A "backup" command exists on top of the file storage layer, backing up a directory of files to the Grid. There is also a feature called "magic folder" built on top of the filesystem layer which automatically synchronizes a directory between two participants.

Encryption

When adding a value, the client first encrypts it (with a symmetric key), then splits it into segments of manageable sizes, and then erasure-encodes these for redundancy. So, for example, a "2-of-3" erasure-encoding means that the segment is split into a total of 3 pieces, but any 2 of them are enough to reconstruct the original (read more about ZFEC). These segments then become shares, which are stored on particular Storage nodes. Storage nodes are a data repository for shares; users do not rely on them for integrity or confidentiality of the data.

Ultimately, the encryption-key and some information to help find the right Storage nodes become part of the "capability string" (read more about the encoding process). The important point is that a capability string is both necessary and sufficient to retrieve a value from the Grid -- the case where this will fail is when too many nodes have become unavailable (or gone offline) and you can no longer retrieve enough shares.

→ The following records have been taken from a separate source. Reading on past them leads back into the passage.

theorem restartLedger_only {o : State} {ff : List Field} {gf : List (Nat → Field)} (s : State) (h0 : RegsFrame o s ff gf)
    (sub : ∀ f ∈ ([Reg.LEDGER_QUEUE_DEPTH.DEPTH, Reg.LEDGER_SHIFT_XY.SX, Reg.LEDGER_SHIFT_XY.SY, Reg.LEDGER_SHIFT_Z.SZ, Reg.LEDGER_STATUS.REBUILD_PENDING] : List Field), f.key ∈ ff.map Field.key)
    (subg : ∀ g ∈ ([] : List (Nat → Field)), g ∈ gf) : RegsFrame o (restartLedger s) ff gf := by
  refine RegsFrame.via h0 ?_ sub subg; clear h0 sub subg; unfold restartLedger; (try dsimp only)
  repeat' first | with_reducible exact RegsFrame.refl _ _ _ | with_reducible refine RegsFrame.set ?_ (by decide) _ | with_reducible apply scheduleRebuild_only | with_reducible apply showShift_only | exact (by decide) | exact List.forall_mem_nil _ | (with_reducible intro g hg; simp only [List.mem_cons, List.not_mem_nil, or_false] at hg ⊢; tauto) | split | simp only [RegsFrame.mk_iff] | with_reducible exact RegsFrame.of_regs rfl | dsimp only

theorem setDesc_only {o : State} {ff : List Field} {gf : List (Nat → Field)} (s : State) (tile d : Nat) (x : Desc) (h0 : RegsFrame o s ff gf) : RegsFrame o (State.setDesc s tile d x) ff gf :=
  h0.trans (RegsFrame.of_regs (by simp))

theorem tally_only {o : State} {ff : List Field} {gf : List (Nat → Field)} (s : State) (f : Field) (n : Nat) (h0 : RegsFrame o s ff gf) : RegsFrame o (State.tally s f n) ff gf :=
  h0.trans (RegsFrame.of_regs (by simp))

theorem showAgent_only {o : State} {ff : List Field} {gf : List (Nat → Field)} (s : State) (tile : Nat) (h0 : RegsFrame o s ff gf)
    (sub : ∀ f ∈ ([Reg.JIG_STATUS.PEND_READY] : List Field), f.key ∈ ff.map Field.key)
    (subg : ∀ g ∈ ([Reg.TILE_JIG_STATE.READY, Reg.TILE_JIG_STATE.RUNNING] : List (Nat → Field)), g ∈ gf) : RegsFrame o (showAgent s tile) ff gf := by
  refine RegsFrame.via h0 ?_ sub subg; clear h0 sub subg; unfold showAgent; (try dsimp only)
  repeat' first | with_reducible exact RegsFrame.refl _ _ _ | with_reducible refine RegsFrame.set ?_ (by decide) _ | with_reducible refine RegsFrame.setF (g := Reg.TILE_JIG_STATE.READY) ?_ (by simp) _ _ | with_reducible refine RegsFrame.setF (g := Reg.TILE_JIG_STATE.RUNNING) ?_ (by simp) _ _ | with_reducible apply tally_only | exact (by decide) | exact List.forall_mem_nil _ | (with_reducible intro g hg; simp only [List.mem_cons, List.not_mem_nil, or_false] at hg ⊢; tauto) | split | simp only [RegsFrame.mk_iff] | with_reducible exact RegsFrame.of_regs rfl | dsimp only

theorem trace_only {o : State} {ff : List Field} {gf : List (Nat → Field)} (s : State) (cls event tile d : Nat) (x : Desc) (detail : Nat) (h0 : RegsFrame o s ff gf)
    (sub : ∀ f ∈ ([Reg.JIG_STATUS.TRACE_FULL, Reg.JIG_TRACE_LOST.COUNT, Reg.JIG_TRACE_WR.INDEX, Reg.JIG_TRACE_WR.WRAPS] : List Field), f.key ∈ ff.map Field.key)
    (subg : ∀ g ∈ ([] : List (Nat → Field)), g ∈ gf) : RegsFrame o (trace s cls event tile d x detail) ff gf := by
  refine RegsFrame.via h0 ?_ sub subg; clear h0 sub subg; unfold trace; (try dsimp only)
  repeat' first | with_reducible exact RegsFrame.refl _ _ _ | with_reducible refine RegsFrame.set ?_ (by decide) _ | with_reducible refine RegsFrame.inc ?_ (by decide) | with_reducible refine RegsFrame.draw ?_ _ | exact (by decide) | exact List.forall_mem_nil _ | (with_reducible intro g hg; simp only [List.mem_cons, List.not_mem_nil, or_false] at hg ⊢; tauto) | split | simp only [RegsFrame.mk_iff] | with_reducible exact RegsFrame.of_regs rfl | dsimp only

theorem hold_only {o : State} {ff : List Field} {gf : List (Nat → Field)} (s : State) (row tile d : Nat) (x : Desc) (h0 : RegsFrame o s ff gf)
    (sub : ∀ f ∈ ([Reg.JIG_BACKPRESSURE.COUNT, Reg.JIG_STATUS.TRACE_FULL, Reg.JIG_TRACE_LOST.COUNT, Reg.JIG_TRACE_WR.INDEX, Reg.JIG_TRACE_WR.WRAPS] : List Field), f.key ∈ ff.map Field.key)
    (subg : ∀ g ∈ ([] : List (Nat → Field)), g ∈ gf) : RegsFrame o (hold s row tile d x) ff gf := by
  refine RegsFrame.via h0 ?_ sub subg; clear h0 sub subg; unfold hold; (try dsimp only)
  repeat' first | with_reducible exact RegsFrame.refl _ _ _ | with_reducible refine RegsFrame.inc ?_ (by decide) | with_reducible apply trace_only | exact (by decide) | exact List.forall_mem_nil _ | (with_reducible intro g hg; simp only [List.mem_cons, List.not_mem_nil, or_false] at hg ⊢; tauto) | split | simp only [RegsFrame.mk_iff] | with_reducible exact RegsFrame.of_regs rfl | dsimp only

theorem offerTask_only {o : State} {ff : List Field} {gf : List (Nat → Field)} (s : State) (img : Image) (tile d : Nat) (h0 : RegsFrame o s ff gf) : RegsFrame o (offerTask s img tile d) ff gf :=
  h0.trans (RegsFrame.of_regs (by simp))

theorem makeReady_only {o : State} {ff : List Field} {gf : List (Nat → Field)} (s : State) (img : Image) (tile d why : Nat) (h0 : RegsFrame o s ff gf)
    (sub : ∀ f ∈ ([Reg.JIG_BACKPRESSURE.COUNT, Reg.JIG_STATUS.PEND_READY, Reg.JIG_STATUS.TRACE_FULL, Reg.JIG_TRACE_LOST.COUNT, Reg.JIG_TRACE_WR.INDEX, Reg.JIG_TRACE_WR.WRAPS] : List Field), f.key ∈ ff.map Field.key)
    (subg : ∀ g ∈ ([Reg.TILE_JIG_STATE.READY, Reg.TILE_JIG_STATE.RUNNING] : List (Nat → Field)), g ∈ gf) : RegsFrame o (makeReady s img tile d why) ff gf := by
  refine RegsFrame.via h0 ?_ sub subg; clear h0 sub subg; unfold makeReady; (try dsimp only)
  repeat' first | with_reducible exact RegsFrame.refl _ _ _ | with_reducible apply setDesc_only | with_reducible apply hold_only | with_reducible apply offerTask_only | with_reducible apply showAgent_only | with_reducible apply trace_only | exact (by decide) | exact List.forall_mem_nil _ | (with_reducible intro g hg; simp only [List.mem_cons, List.not_mem_nil, or_false] at hg ⊢; tauto) | split | simp only [RegsFrame.mk_iff] | with_reducible exact RegsFrame.of_regs rfl | dsimp only

theorem promote_only {o : State} {ff : List Field} {gf : List (Nat → Field)} (s : State) (tile : Nat) (h0 : RegsFrame o s ff gf) : RegsFrame o (promote s tile) ff gf :=
  h0.trans (RegsFrame.of_regs (by simp))

theorem admitSlice_only {o : State} {ff : List Field} {gf : List (Nat → Field)} (s : State) (cls idx : Nat) (h0 : RegsFrame o s ff gf)
    (sub : ∀ f ∈ ([Reg.FAULT_MAINT_HELD.HELD, Reg.FAULT_MAINT_LAST.HOLDER, Reg.FAULT_MAINT_LAST.REQUESTED, Reg.FAULT_MAINT_REFUSED.COUNT] : List Field), f.key ∈ ff.map Field.key)
    (subg : ∀ g ∈ ([] : List (Nat → Field)), g ∈ gf) : RegsFrame o (admitSlice s cls idx) ff gf := by
  refine RegsFrame.via h0 ?_ sub subg; clear h0 sub subg; unfold admitSlice; (try dsimp only)
  repeat' first | with_reducible exact RegsFrame.refl _ _ _ | with_reducible apply setUnit_only | with_reducible apply takeToken_only | exact (by decide) | exact List.forall_mem_nil _ | (with_reducible intro g hg; simp only [List.mem_cons, List.not_mem_nil, or_false] at hg ⊢; tauto) | split | simp only [RegsFrame.mk_iff] | with_reducible exact RegsFrame.of_regs rfl | dsimp only

theorem admitWaiting_only {o : State} {ff : List Field} {gf : List (Nat → Field)} (s : State) (h0 : RegsFrame o s ff gf)
    (sub : ∀ f ∈ ([Reg.FAULT_MAINT_HELD.HELD, Reg.FAULT_MAINT_LAST.HOLDER, Reg.FAULT_MAINT_LAST.REQUESTED, Reg.FAULT_MAINT_REFUSED.COUNT] : List Field), f.key ∈ ff.map Field.key)
    (subg : ∀ g ∈ ([] : List (Nat → Field)), g ∈ gf) : RegsFrame o (admitWaiting s) ff gf := by
  refine RegsFrame.via h0 ?_ sub subg; clear h0 sub subg; unfold admitWaiting; (try dsimp only)
  repeat' first | with_reducible exact RegsFrame.refl _ _ _ | with_reducible refine RegsFrame.foldl (fun _ _ => ?_) ?_ | with_reducible refine RegsFrame.foldl_fst (fun _ _ => ?_) ?_ | with_reducible refine RegsFrame.foldl_snd (fun _ _ => ?_) ?_ | with_reducible apply admitSlice_only | exact (by decide) | exact List.forall_mem_nil _ | (with_reducible intro g hg; simp only [List.mem_cons, List.not_mem_nil, or_false] at hg ⊢; tauto) | split | simp only [RegsFrame.mk_iff] | with_reducible exact RegsFrame.of_regs rfl | dsimp only

theorem bindDesc_only {o : State} {ff : List Field} {gf : List (Nat → Field)} (s : State) (img : Image) (tile d : Nat) (x : Desc) (h0 : RegsFrame o s ff gf)
    (sub : ∀ f ∈ ([Reg.JIG_BACKPRESSURE.COUNT, Reg.JIG_STATUS.PEND_READY, Reg.JIG_STATUS.TRACE_FULL, Reg.JIG_TRACE_LOST.COUNT, Reg.JIG_TRACE_WR.INDEX, Reg.JIG_TRACE_WR.WRAPS] : List Field), f.key ∈ ff.map Field.key)
    (subg : ∀ g ∈ ([Reg.TILE_JIG_STATE.READY, Reg.TILE_JIG_STATE.RUNNING] : List (Nat → Field)), g ∈ gf) : RegsFrame o (bindDesc s img tile d x) ff gf := by
  refine RegsFrame.via h0 ?_ sub subg; clear h0 sub subg; unfold bindDesc; (try dsimp only)
  repeat' first | with_reducible exact RegsFrame.refl _ _ _ | with_reducible apply setDesc_only | with_reducible apply makeReady_only | with_reducible apply showAgent_only | exact (by decide) | exact List.forall_mem_nil _ | (with_reducible intro g hg; simp only [List.mem_cons, List.not_mem_nil, or_false] at hg ⊢; tauto) | split | simp only [RegsFrame.mk_iff] | with_reducible exact RegsFrame.of_regs rfl | dsimp only

theorem createTask_only {o : State} {ff : List Field} {gf : List (Nat → Field)} (s : State) (img : Image) (tile : Nat) (kind : TaskKind) (spec : Bool) (e : Epoch) (x : Desc) (d : Nat) (h0 : RegsFrame o s ff gf)
    (sub : ∀ f ∈ ([Reg.JIG_BACKPRESSURE.COUNT, Reg.JIG_STATUS.PEND_READY, Reg.JIG_STATUS.TRACE_FULL, Reg.JIG_TRACE_LOST.COUNT, Reg.JIG_TRACE_WR.INDEX, Reg.JIG_TRACE_WR.WRAPS] : List Field), f.key ∈ ff.map Field.key)
    (subg : ∀ g ∈ ([Reg.TILE_JIG_STATE.READY, Reg.TILE_JIG_STATE.RUNNING] : List (Nat → Field)), g ∈ gf) : RegsFrame o (createTask s img tile kind spec e x d) ff gf := by
  refine RegsFrame.via h0 ?_ sub subg; clear h0 sub subg; unfold createTask; (try dsimp only)
  repeat' first | with_reducible exact RegsFrame.refl _ _ _ | with_reducible apply setDesc_only | with_reducible apply bindDesc_only | with_reducible apply hold_only | exact (by decide) | exact List.forall_mem_nil _ | (with_reducible intro g hg; simp only [List.mem_cons, List.not_mem_nil, or_false] at hg ⊢; tauto) | split | simp only [RegsFrame.mk_iff] | with_reducible exact RegsFrame.of_regs rfl | dsimp only

theorem runTask_only {o : State} {ff : List Field} {gf : List (Nat → Field)} (s : State) (tile d reserve thread : Nat) (h0 : RegsFrame o s ff gf)
    (sub : ∀ f ∈ ([Reg.JIG_STATUS.PEND_READY, Reg.JIG_STATUS.TRACE_FULL, Reg.JIG_TRACE_LOST.COUNT, Reg.JIG_TRACE_WR.INDEX, Reg.JIG_TRACE_WR.WRAPS] : List Field), f.key ∈ ff.map Field.key)
    (subg : ∀ g ∈ ([Reg.TILE_JIG_STATE.READY, Reg.TILE_JIG_STATE.RUNNING] : List (Nat → Field)), g ∈ gf) : RegsFrame o (runTask s tile d reserve thread) ff gf := by
  refine RegsFrame.via h0 ?_ sub subg; clear h0 sub subg; unfold runTask; (try dsimp only)
  repeat' first | with_reducible exact RegsFrame.refl _ _ _ | with_reducible apply setDesc_only | with_reducible apply tally_only | with_reducible apply promote_only | with_reducible apply showAgent_only | with_reducible apply trace_only | exact (by decide) | exact List.forall_mem_nil _ | (with_reducible intro g hg; simp only [List.mem_cons, List.not_mem_nil, or_false] at hg ⊢; tauto) | split | simp only [RegsFrame.mk_iff] | with_reducible exact RegsFrame.of_regs rfl | dsimp only

theorem trySlice_only {o : State} {ff : List Field} {gf : List (Nat → Field)} (s : State) (img : Image) (tile d thread : Nat) (h0 : RegsFrame o s ff gf)
    (sub : ∀ f ∈ ([Reg.FAULT_MAINT_HELD.HELD, Reg.FAULT_MAINT_LAST.HOLDER, Reg.FAULT_MAINT_LAST.REQUESTED, Reg.FAULT_MAINT_REFUSED.COUNT, Reg.JIG_STATUS.PEND_READY, Reg.JIG_STATUS.TRACE_FULL, Reg.JIG_TEST_ADMITS.COUNT, Reg.JIG_TEST_DEFERS.COUNT, Reg.JIG_TRACE_LOST.COUNT, Reg.JIG_TRACE_WR.INDEX, Reg.JIG_TRACE_WR.WRAPS] : List Field), f.key ∈ ff.map Field.key)
    (subg : ∀ g ∈ ([Reg.TILE_JIG_STATE.READY, Reg.TILE_JIG_STATE.RUNNING] : List (Nat → Field)), g ∈ gf) : RegsFrame o (trySlice s img tile d thread) ff gf := by
  refine RegsFrame.via h0 ?_ sub subg; clear h0 sub subg; unfold trySlice; (try dsimp only)
  repeat' first | with_reducible exact RegsFrame.refl _ _ _ | with_reducible refine RegsFrame.inc ?_ (by decide) | with_reducible refine RegsFrame.foldl (fun _ _ => ?_) ?_ | with_reducible refine RegsFrame.foldl_fst (fun _ _ => ?_) ?_ | with_reducible refine RegsFrame.foldl_snd (fun _ _ => ?_) ?_ | with_reducible apply setUnit_only | with_reducible apply offerTask_only | with_reducible apply runTask_only | with_reducible apply takeToken_only | with_reducible apply trace_only | exact (by decide) | exact List.forall_mem_nil _ | (with_reducible intro g hg; simp only [List.mem_cons, List.not_mem_nil, or_false] at hg ⊢; tauto) | split | simp only [RegsFrame.mk_iff] | with_reducible exact RegsFrame.of_regs rfl | dsimp only

theorem yieldTask_only {o : State} {ff : List Field} {gf : List (Nat → Field)} (s : State) (img : Image) (tile d : Nat) (x : Desc) (why : Yield) (h0 : RegsFrame o s ff gf)
    (sub : ∀ f ∈ ([Reg.JIG_STATUS.PEND_READY, Reg.JIG_STATUS.TRACE_FULL, Reg.JIG_TRACE_LOST.COUNT, Reg.JIG_TRACE_WR.INDEX, Reg.JIG_TRACE_WR.WRAPS] : List Field), f.key ∈ ff.map Field.key)
    (subg : ∀ g ∈ ([Reg.TILE_JIG_STATE.READY, Reg.TILE_JIG_STATE.RUNNING] : List (Nat → Field)), g ∈ gf) : RegsFrame o (yieldTask s img tile d x why) ff gf := by
  refine RegsFrame.via h0 ?_ sub subg; clear h0 sub subg; unfold yieldTask; (try dsimp only)
  repeat' first | with_reducible exact RegsFrame.refl _ _ _ | with_reducible apply setDesc_only | with_reducible apply showAgent_only | with_reducible apply trace_only | exact (by decide) | exact List.forall_mem_nil _ | (with_reducible intro g hg; simp only [List.mem_cons, List.not_mem_nil, or_false] at hg ⊢; tauto) | split | simp only [RegsFrame.mk_iff] | with_reducible exact RegsFrame.of_regs rfl | dsimp only

theorem answerOffer_only {o : State} {ff : List Field} {gf : List (Nat → Field)} (s : State) (tile d : Nat) (x : Desc) (h0 : RegsFrame o s ff gf)
    (sub : ∀ f ∈ ([Reg.JIG_STATUS.PEND_READY, Reg.JIG_STATUS.TRACE_FULL, Reg.JIG_TRACE_LOST.COUNT, Reg.JIG_TRACE_WR.INDEX, Reg.JIG_TRACE_WR.WRAPS] : List Field), f.key ∈ ff.map Field.key)
    (subg : ∀ g ∈ ([Reg.TILE_JIG_STATE.READY, Reg.TILE_JIG_STATE.RUNNING] : List (Nat → Field)), g ∈ gf) : RegsFrame o (answerOffer s tile d x) ff gf := by
  refine RegsFrame.via h0 ?_ sub subg; clear h0 sub subg; unfold answerOffer; (try dsimp only)
  repeat' first | with_reducible exact RegsFrame.refl _ _ _ | with_reducible apply setDesc_only | with_reducible apply tally_only | with_reducible apply showAgent_only | with_reducible apply trace_only | exact (by decide) | exact List.forall_mem_nil _ | (with_reducible intro g hg; simp only [List.mem_cons, List.not_mem_nil, or_false] at hg ⊢; tauto) | split | simp only [RegsFrame.mk_iff] | with_reducible exact RegsFrame.of_regs rfl | dsimp only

There are write-capabilities, read-capabilities and verify capabilities; one can be diminished into the "less authoritative" capabilities offline. That is, someone with a write-capability can turn it into a read-capability (without interacting with a server). A verify-capability can confirm the existence and integrity of a value, but not decrypt the contents. It is possible to put both mutable and immutable values into the Grid; naturally, immutable values don't have a write-capability at all.

Sharing Capabilities

You can share these capabilities to give others access to certain values in the Grid. For example, you could give the read-capability to your friend, and retain the write-cap for yourself: then you can keep updating the contents, but your friend is limited to passively seeing the changes. (They need to be connected to the same Grid).

To delete a value, you simply forget (i.e. delete) the capability string, after which it is impossible to recover the data. (Storage servers do have a way to garbage-collect unreferenced shares).

System Topology

In a Tahoe-LAFS system (usually called a Grid) there are three types of nodes: an Introducer, one or more Storage nodes and some number of Client nodes. A node can act as both a Storage and Client node at the same time.

An Introducer tells new clients about all the currently known Storage nodes. If all of the Introducers fail, new clients won't be able to discover the Storage servers but the Grid will continue to function normally for all existing users. Client nodes connect to all known Storage servers. It's also possible to run a Grid without any Introducers at all, by distributing a list of Storage servers out-of-band.

These connections use TLS via an object-capability system called Foolscap which is based on the ideas of the E Language. The important two things about this are: the transport is encrypted, and it does not rely on Certificate Authorities for security.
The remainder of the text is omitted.